Legislative Council: Tuesday, August 27, 2024

Contents

Emissions Trading Scheme

The Hon. S.L. GAME (15:43): I seek leave to make a brief explanation before directing a question to the Minister for Primary Industries and Regional Development regarding PIRSA emissions trading scheme policy.

Leave granted.

The Hon. S.L. GAME: We have learned that Denmark will tax livestock farmers for the greenhouse gases emitted by their cows, sheep and pigs from 2030, the first country to do so as it targets methane emissions. The Danish move comes at the same time the New Zealand government pledged to review local methane science and targets after a law change to keep agriculture out of the emissions trading scheme was introduced to parliament.

The aim is to reduce Danish greenhouse gas emissions by 70 per cent from 1990 levels by 2030. As of 2030, Danish livestock farmers will be taxed $A65 a tonne of carbon dioxide equivalent in 2030. The tax will increase to $A150 by 2035. My question to the minister is: will the Minister for Primary Industries protect South Australian farmers by ruling out an emissions trading scheme taxing livestock farmers for the greenhouse gases emitted by their cows, sheep and pigs?

The Hon. C.M. SCRIVEN (Minister for Primary Industries and Regional Development, Minister for Forest Industries) (15:44): I thank the honourable member for her question. I am very pleased to say that South Australia is a leader in terms of its addressing greenhouse emissions, and support for agriculture is a very important and central part of that. The state government has committed $8.4 million over five years towards a new research, development and extension initiative that will deliver new solutions towards a net zero agriculture future.

To maintain market access and competitiveness in the global agricultural market, South Australian producers increasingly need to demonstrate their commitment to reducing greenhouse gas emissions and using sustainable management practices. This requires research, development, extension and adoption to develop and promote new solutions and best practices for greenhouse gas emissions reduction and sustainability, as well as engagement with international markets and stakeholders to understand and respond to changing market demands and regulations.

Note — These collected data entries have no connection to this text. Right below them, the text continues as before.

-- ==== Sys2Proof/Laws/DoesFlow.lean ====
section
/-! SUPPORT. What each operation can do: flow, file descriptors, JTAG, management and power.
Each lemma lists the parts of the state its operation may change; the parts not listed stay, and the tables keep their
canonical form (`Does`). The lemma of a command says it of every next state the command answers. -/

set_option linter.all false

namespace Sys2Proof.Machine

/-! ### Flow -/

theorem sendFrame_does {fs₀ s₀ k bad f s} (h₀ : Does fs₀ s₀ s) (hf₀ : Fld.within [.regs, .out] fs₀ = true) :
    Does fs₀ s₀ (sendFrame k bad f s) := by
  refine h₀.trans ?_ hf₀
  clear h₀ hf₀
  unfold sendFrame
  try dsimp only
  all_goals repeat'
    first
    | with_reducible exact Does.refl _ _
    | decide
    | with_reducible apply emit_does
    | with_reducible apply bump_does
    | split

theorem forward_does {fs₀ s₀ k bad f arrived s} (h₀ : Does fs₀ s₀ s) (hf₀ : Fld.within [.regs, .free, .out] fs₀ = true) :
    Does fs₀ s₀ (forward k bad f arrived s) := by
  refine h₀.trans ?_ hf₀
  clear h₀ hf₀
  unfold forward
  try dsimp only
  all_goals repeat'
    first
    | with_reducible exact Does.refl _ _
    | decide
    | with_reducible apply sendFrame_does
    | with_reducible apply useFree_does
    | split

theorem forwardNow_does {fs₀ s₀ k bad f s} (h₀ : Does fs₀ s₀ s) (hf₀ : Fld.within [.regs, .free, .out] fs₀ = true) :
    Does fs₀ s₀ (forwardNow k bad f s) := by
  refine h₀.trans ?_ hf₀
  clear h₀ hf₀
  unfold forwardNow
  try dsimp only
  all_goals repeat'
    first
    | with_reducible exact Does.refl _ _
    | decide
    | with_reducible apply forward_does
    | split

theorem unscoredPolicy_does {fs₀ s₀ k bad f s} (h₀ : Does fs₀ s₀ s) (hf₀ : Fld.within [.regs, .free, .out] fs₀ = true) :
    Does fs₀ s₀ (unscoredPolicy k bad f s) := by
  refine h₀.trans ?_ hf₀
  clear h₀ hf₀
  unfold unscoredPolicy
  try dsimp only
  all_goals repeat'
    first
    | with_reducible exact Does.refl _ _
    | decide
    | with_reducible apply forwardNow_does
    | with_reducible apply bump_does
    | split

theorem mirrorCopy_does {fs₀ s₀ f s} (h₀ : Does fs₀ s₀ s) (hf₀ : Fld.within [.regs, .flow, .out] fs₀ = true) :
    Does fs₀ s₀ (mirrorCopy f s) := by
  refine h₀.trans ?_ hf₀
  clear h₀ hf₀
  unfold mirrorCopy
  try dsimp only
  all_goals repeat'
    first
    | with_reducible exact Does.refl _ _
    | decide
    | with_reducible apply sendFrame_does
    | with_reducible apply bump_does
    | split
    | ((with_reducible refine Does.upd ?_ ?_ ?_); (on_goal 2 => exact rfl); (on_goal 2 => (intro f hf; cases f <;> first | exact absurd (by decide) hf | dsimp only [sameFld])))

theorem updRec_does {fs₀ s₀ i g s} (h₀ : Does fs₀ s₀ s) (hf₀ : Fld.within [.regs, .mem] fs₀ = true) :
    Does fs₀ s₀ (updRec i g s) := by
  refine h₀.trans ?_ hf₀
  clear h₀ hf₀
  unfold updRec
  try dsimp only
  all_goals repeat'
    first
    | with_reducible exact Does.refl _ _
    | decide
    | with_reducible apply setFlowRec_does
    | split

theorem treat_does {fs₀ s₀ i p s} (h₀ : Does fs₀ s₀ s) (hf₀ : Fld.within [.regs, .flow, .free, .out] fs₀ = true) :
    Does fs₀ s₀ (treat i p s) := by
  refine h₀.trans ?_ hf₀
  clear h₀ hf₀
  unfold treat
  try dsimp only
  all_goals repeat'
    first
    | with_reducible exact Does.refl _ _
    | decide
    | with_reducible apply mirrorCopy_does
    | with_reducible apply forward_does
    | split

theorem treatLate_does {fs₀ s₀ i p s} (h₀ : Does fs₀ s₀ s) (hf₀ : Fld.within [.regs, .flow, .free, .out] fs₀ = true) :
    Does fs₀ s₀ (treatLate i p s) := by
  refine h₀.trans ?_ hf₀
  clear h₀ hf₀
  unfold treatLate
  try dsimp only
  all_goals repeat'
    first
    | with_reducible exact Does.refl _ _
    | decide
    | with_reducible apply forward_does
    | with_reducible apply setFlowX_does
    | split

theorem treatAll_does {fs₀ s₀ i x2 x3} (h₀ : Does fs₀ s₀ x3) (hf₀ : Fld.within [.regs, .flow, .free, .out] fs₀ = true) :
    Does fs₀ s₀ (treatAll i x2 x3) := by
  refine h₀.trans ?_ hf₀
  clear h₀ hf₀
  fun_induction treatAll i x2 x3
  all_goals try dsimp +zetaDelta only
  all_goals repeat'
    first
    | with_reducible exact Does.refl _ _
    | decide
    | with_reducible refine Does.trans ?_ (by assumption) ?_
    | with_reducible apply treat_does
    | split

theorem treatLateAll_does {fs₀ s₀ i x2 x3} (h₀ : Does fs₀ s₀ x3) (hf₀ : Fld.within [.regs, .flow, .free, .out] fs₀ = true) :
    Does fs₀ s₀ (treatLateAll i x2 x3) := by
  refine h₀.trans ?_ hf₀
  clear h₀ hf₀
  fun_induction treatLateAll i x2 x3
  all_goals try dsimp +zetaDelta only
  all_goals repeat'
    first
    | with_reducible exact Does.refl _ _
    | decide
    | with_reducible refine Does.trans ?_ (by assumption) ?_
    | with_reducible apply treatLate_does
    | split

theorem holdPkt_does {fs₀ s₀ i p s} (h₀ : Does fs₀ s₀ s) (hf₀ : Fld.within [.regs, .mem, .flow] fs₀ = true) :
    Does fs₀ s₀ (holdPkt i p s) := by
  refine h₀.trans ?_ hf₀
  clear h₀ hf₀
  unfold holdPkt
  try dsimp only
  all_goals repeat'
    first
    | with_reducible exact Does.refl _ _
    | decide
    | with_reducible apply updRec_does
    | with_reducible apply setFlowX_does
    | split
    | ((with_reducible refine Does.upd ?_ ?_ ?_); (on_goal 2 => exact rfl); (on_goal 2 => (intro f hf; cases f <;> first | exact absurd (by decide) hf | dsimp only [sameFld])))

theorem clearHold_does {fs₀ s₀ i s} (h₀ : Does fs₀ s₀ s) (hf₀ : Fld.within [.regs, .mem, .flow] fs₀ = true) :
    Does fs₀ s₀ (clearHold i s) := by
  refine h₀.trans ?_ hf₀
  clear h₀ hf₀
  unfold clearHold
  try dsimp only
  all_goals repeat'
    first
    | with_reducible exact Does.refl _ _
    | decide
    | with_reducible apply updRec_does
    | with_reducible apply setFlowX_does
    | split
    | ((with_reducible refine Does.upd ?_ ?_ ?_); (on_goal 2 => exact rfl); (on_goal 2 => (intro f hf; cases f <;> first | exact absurd (by decide) hf | dsimp only [sameFld])))

theorem countHoldEnd_does {fs₀ s₀ i why s} (h₀ : Does fs₀ s₀ s) (hf₀ : Fld.within [.regs, .funcs, .out] fs₀ = true) :
    Does fs₀ s₀ (countHoldEnd i why s) := by
  refine h₀.trans ?_ hf₀
  clear h₀ hf₀
  unfold countHoldEnd
  try dsimp only
  all_goals repeat'
    first
    | with_reducible exact Does.refl _ _
    | decide
    | with_reducible apply raise_does
    | with_reducible apply bump_does
    | split

theorem endHoldLate_does {fs₀ s₀ i arriving why s} (h₀ : Does fs₀ s₀ s) (hf₀ : Fld.within [.regs, .funcs, .mem, .flow, .free,
      .out] fs₀ = true) :
    Does fs₀ s₀ (endHoldLate i arriving why s) := by
  refine h₀.trans ?_ hf₀
  clear h₀ hf₀
  unfold endHoldLate
  try dsimp only
  all_goals repeat'
    first
    | with_reducible exact Does.refl _ _
    | decide
    | with_reducible apply countHoldEnd_does
    | with_reducible apply clearHold_does
    | with_reducible apply treatLateAll_does
    | with_reducible apply updRec_does
    | with_reducible apply setFlowX_does
    | split

theorem releaseHold_does {fs₀ s₀ i s} (h₀ : Does fs₀ s₀ s) (hf₀ : Fld.within [.regs, .mem, .flow, .free, .out] fs₀ = true) :
    Does fs₀ s₀ (releaseHold i s) := by
  refine h₀.trans ?_ hf₀
  clear h₀ hf₀
  unfold releaseHold
  try dsimp only
  all_goals repeat'
    first
    | with_reducible exact Does.refl _ _
    | decide
    | with_reducible apply clearHold_does
    | with_reducible apply treatAll_does
    | split

theorem startHold_does {fs₀ s₀ i p s} (h₀ : Does fs₀ s₀ s) (hf₀ : Fld.within [.regs, .funcs, .mem, .flow, .free,
      .out] fs₀ = true) :
    Does fs₀ s₀ (startHold i p s) := by
  refine h₀.trans ?_ hf₀
  clear h₀ hf₀
  unfold startHold
  try dsimp only
  all_goals repeat'
    first
    | with_reducible exact Does.refl _ _
    | decide
    | with_reducible apply endHoldLate_does
    | with_reducible apply holdPkt_does
    | with_reducible apply setFlowX_does
    | split

theorem addHold_does {fs₀ s₀ i p s} (h₀ : Does fs₀ s₀ s) (hf₀ : Fld.within [.regs, .funcs, .mem, .flow, .free,
      .out] fs₀ = true) :
    Does fs₀ s₀ (addHold i p s) := by
  refine h₀.trans ?_ hf₀
  clear h₀ hf₀
  unfold addHold
  try dsimp only
  all_goals repeat'
    first
    | with_reducible exact Does.refl _ _
    | decide
    | with_reducible apply endHoldLate_does
    | with_reducible apply holdPkt_does
    | split

theorem sampleObserve_does {fs₀ s₀ l s} (h₀ : Does fs₀ s₀ s) (hf₀ : Fld.within [.flow, .free] fs₀ = true) :
    Does fs₀ s₀ (sampleObserve l s).2 := by
  refine h₀.trans ?_ hf₀
  clear h₀ hf₀
  unfold sampleObserve
  try dsimp only
  all_goals repeat'
    first
    | with_reducible exact Does.refl _ _
    | decide
    | with_reducible apply useFree_does
    | split
    | ((with_reducible refine Does.upd ?_ ?_ ?_); (on_goal 2 => exact rfl); (on_goal 2 => (intro f hf; cases f <;> first | exact absurd (by decide) hf | dsimp only [sameFld])))

theorem pushItem_does {fs₀ s₀ src c l total input s} (h₀ : Does fs₀ s₀ s) (hf₀ : Fld.within [.regs, .items,
      .nextItem] fs₀ = true) :
    Does fs₀ s₀ (pushItem src c l total input s) := by
  refine h₀.trans ?_ hf₀
  clear h₀ hf₀
  unfold pushItem
  try dsimp only
  all_goals repeat'
    first
    | with_reducible exact Does.refl _ _
    | decide
    | with_reducible apply peakDepth_does
    | split
    | ((with_reducible refine Does.upd ?_ ?_ ?_); (on_goal 2 => exact rfl); (on_goal 2 => (intro f hf; cases f <;> first | exact absurd (by decide) hf | dsimp only [sameFld])))

theorem enqueue_does {fs₀ s₀ src c l total input s} (h₀ : Does fs₀ s₀ s) (hf₀ : Fld.within [.regs, .funcs, .items, .nextItem,
      .flow, .free, .out] fs₀ = true) :
    Does fs₀ s₀ (enqueue src c l total input s).2 := by
  refine h₀.trans ?_ hf₀
  clear h₀ hf₀
  unfold enqueue
  try dsimp only
  all_goals repeat'
    first
    | with_reducible exact Does.refl _ _
    | decide
    | with_reducible apply pushItem_does
    | with_reducible apply sampleObserve_does
    | with_reducible apply raise_does
    | with_reducible apply bump_does
    | split
    | (obtain rfl := congrArg Prod.snd ‹sampleObserve _ _ = _›)

theorem gateFail_does {fs₀ s₀ i low progress s} (h₀ : Does fs₀ s₀ s) (hf₀ : Fld.within [.regs, .pairs, .funcs, .mem, .flow,
      .free, .out] fs₀ = true) :
    Does fs₀ s₀ (gateFail i low progress s) := by
  refine h₀.trans ?_ hf₀
  clear h₀ hf₀
  unfold gateFail
  try dsimp only
  all_goals repeat'
    first
    | with_reducible exact Does.refl _ _
    | decide
    | with_reducible apply endHoldLate_does
    | with_reducible apply updRec_does
    | with_reducible apply flowRecordEvent_does
    | with_reducible apply setFlowX_does
    | split

theorem trigger_does {fs₀ s₀ i trig byPkt s} (h₀ : Does fs₀ s₀ s) (hf₀ : Fld.within [.regs, .pairs, .funcs, .mem, .items,
      .nextItem, .flow, .free, .out] fs₀ = true) :
    Does fs₀ s₀ (trigger i trig byPkt s) := by
  refine h₀.trans ?_ hf₀
  clear h₀ hf₀
  unfold trigger
  try dsimp only
  all_goals repeat'
    first
    | with_reducible exact Does.refl _ _
    | decide
    | with_reducible apply gateFail_does
    | with_reducible apply enqueue_does
    | with_reducible apply flowRecordEvent_does
    | with_reducible apply setFlowX_does
    | with_reducible apply bump_does
    | split
    | (obtain rfl := congrArg Prod.snd ‹enqueue _ _ _ _ _ _ = _›)

theorem applyVerdict_does {fs₀ s₀ i c w trig s} (h₀ : Does fs₀ s₀ s) (hf₀ : Fld.within [.regs, .pairs, .funcs, .mem, .flow,
      .free, .out] fs₀ = true) :
    Does fs₀ s₀ (applyVerdict i c w trig s) := by
  refine h₀.trans ?_ hf₀
  clear h₀ hf₀
  unfold applyVerdict
  try dsimp only
  all_goals repeat'
    first
    | with_reducible exact Does.refl _ _
    | decide
    | with_reducible apply releaseHold_does
    | with_reducible apply updRec_does
    | with_reducible apply flowRecordEvent_does
    | with_reducible apply setFlowX_does
    | split

theorem invalidVerdict_does {fs₀ s₀ i k c trig alive s} (h₀ : Does fs₀ s₀ s) (hf₀ : Fld.within [.regs, .pairs, .funcs, .mem,
      .flow, .free, .out] fs₀ = true) :
    Does fs₀ s₀ (invalidVerdict i k c trig alive s) := by
  refine h₀.trans ?_ hf₀
  clear h₀ hf₀
  unfold invalidVerdict
  try dsimp only
  all_goals repeat'
    first
    | with_reducible exact Does.refl _ _
    | decide
    | with_reducible apply gateFail_does
    | with_reducible apply requestRecord_does
    | with_reducible apply setFlowX_does
    | with_reducible apply raise_does
    | with_reducible apply bump_does
    | split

As part of this important initiative, SARDI will continue current research and development in methane mitigation in livestock and agronomic practices to reduce emissions and improve carbon sequestration. It will work with industry partners, such as farming system groups and agtech startups, to pilot and test innovative technologies or practices at research centres or on private farms.

It will participate in a range of research and extension projects as a tier 2 partner in the zero net emissions from agriculture CRC, and work with the Grains Research Development Corporation to develop and implement a low-emission intensive farming systems initiative that will provide farmers with information, tools and options to reduce, monitor and manage emissions. It will investigate partnerships with research and development corporations, other research organisations or private technology enterprises to leverage specialised expertise in allied research and development areas, such as remote sensing, machine learning and AI.

The net zero agriculture initiative is expected to leverage commonwealth and industry contributions of $16 million over five years to 2028-29, providing a total program budget of $24.4 million. I think this is an excellent example of the way in which the South Australian government is keen to be a leader, working in partnership with industry. The agricultural industry is very aware of the pressures from international markets, as well as domestic markets, to be able to show both provenance and environmental responsibility and sustainability. This is the sort of investment the state government is making, and I look forward to updating the chamber in the future on the outcomes we are working on with industry.